Coming in at No.4 is inspirational Sydney captain Brett Kirk, who receives a massive upgrade of 143 spots after being originally taken at pick 40 in the rookie draft.

He formed one part of a premiership quintet from that draft for the Swans, who also recruited Nic Fosdike with pick No.3, Jude Bolton at eight and eventually acquired Craig Bolton and Nick Davis four years later – not bad going!

Craig Bolton, a dual All-Australian defender for the Swans, originally taken at pick 33 by Brisbane, rounds out the Redraft’s top five.
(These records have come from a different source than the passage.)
-- ==== Sys2Proof/Machine/ZxBranch.lean ====
section
/-! DEFINITION. Branches, calls, returns and hardware loops (R59–R61), POST (R71). -/
namespace Sys2Proof.Machine

/-- The target pc + 4 × sext(off22) (R59). -/
def branchTo (pc : W) (off : BitVec 22) : W := pc + (off.signExtend 32 <<< 2)

/-- The levels that stay open at a taken bcc (R61): a level whose body excludes the target closes. -/
def keepLoops : List LoopLv → W → List LoopLv
  | [], _ => []
  | l :: r, t => if l.first.toNat ≤ t.toNat ∧ t.toNat ≤ l.last.toNat then l :: r else keepLoops r t

/-- A flow packet of a traced engine for a transfer by its running context (R480). -/
def State.flow (s : State) (ag : Agent) (reason : Nat) (target : W) : State :=
  match ag with
  | .eng e => s.traceFlow e (s.eng e).run reason target []
  | .lane _ => s

/-- BCC (R59, R61): a taken branch closes the loop levels whose bodies exclude the target. -/
def execBcc (z : Zx) (cond : BitVec 4) (off : BitVec 22) (s : State) : Out :=
  s.zx z true fun c s =>
    if cond = 15 then s.raise z.agent 2 0
    else if c.cond cond then
      let t := branchTo c.pc off
      (s.putCtx z.agent { c with pc := t, loops := keepLoops c.loops t }).flow z.agent 0 t
    else s.done z.agent c

/-- CALL (R59): a taken call links g15 and closes no level. -/
def execCall (z : Zx) (cond : BitVec 4) (off : BitVec 22) (s : State) : Out :=
  s.zx z true fun c s =>
    if cond = 15 then s.raise z.agent 2 0
    else if c.cond cond then
      let t := branchTo c.pc off
      (s.putCtx z.agent { (c.put 15 (c.pc + 4)) with pc := t }).flow z.agent 1 t
    else s.done z.agent c

/-- RET (R59): pc <- a; a target that is no multiple of 4 raises a misaligned exception, whose data address is the target (DESIGN CHOICE:
R78 does not say whether it is; log entry 190). -/
def execRet (z : Zx) (a : Reg) (s : State) : Out :=
  s.zx z true fun c s =>
    let t := c.get a
    if t.toNat % 4 ≠ 0 then s.raise z.agent 3 t
    else (s.putCtx z.agent { c with pc := t }).flow z.agent 2 t

/-- LOOP (R60): opens a level over the next imm18 instructions, or skips them for a zero count; the skip counts as the completion
of the skipped body's last instruction for the enclosing level. -/
def execLoop (z : Zx) (a : Reg) (imm : BitVec 18) (s : State) : Out :=
  s.zx z true fun c s =>
    if imm = 0 ∨ 2 ≤ c.loops.length then s.raise z.agent 2 0
    else
      let last := c.pc + wn (4 * imm.toNat)
      if c.get a = 0 then
        let p := loopEnd c.loops last
        s.putCtx z.agent { c with pc := p.1, loops := p.2 }
      else
        s.putCtx z.agent { c with pc := c.pc + 4, loops := { first := c.pc + 4, last := last, count := c.get a } :: c.loops }

/-- POST (R71): raises program event imm18, 0–11 of an engine, 0–3 of a lane; a larger number is an illegal operand. -/
def execPost (z : Zx) (imm : BitVec 18) (s : State) : Out :=
  s.zx z true fun c s =>
    match z.agent with
    | .eng e => if 11 < imm.toNat then s.raise z.agent 2 0 else (s.done z.agent c).occur (srcEng e (4 + imm.toNat))
    | .lane l => if 3 < imm.toNat then s.raise z.agent 2 0 else (s.done z.agent c).occur (srcLane l (4 + imm.toNat))

end Sys2Proof.Machine
end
Another Norm Smith medallist, and premiership midfielder, in West Coast’s Andrew Embley gets a 51-spot promotion from pick 57 to six, triple premiership Cat David Wojcinski comes in at seven, while Port Adelaide and Fremantle hard nut Josh Carr slides from seven to eight.

Davis goes up from 19 to nine and high-flying Adelaide forward Brett Burton grabs the final top-10 spot.

It turned out to be another soul-searching performance from recruiters with just two survivors from the original top 10 retaining their spots in the Redraft’s top bracket – Jude Bolton and Carr.

Apologies go out to Fosdike, star North Melbourne midfielder Brady Rawlings, sturdy Fremantle defender Antoni Grover, Embley’s premiership teammate Tyson Stenglein, reliable defender Heath Scotland and Essendon on-baller/forward Mark McVeigh who were unlucky to be overlooked for the revised top 10.

*Redrafts only consider the first time a player was drafted.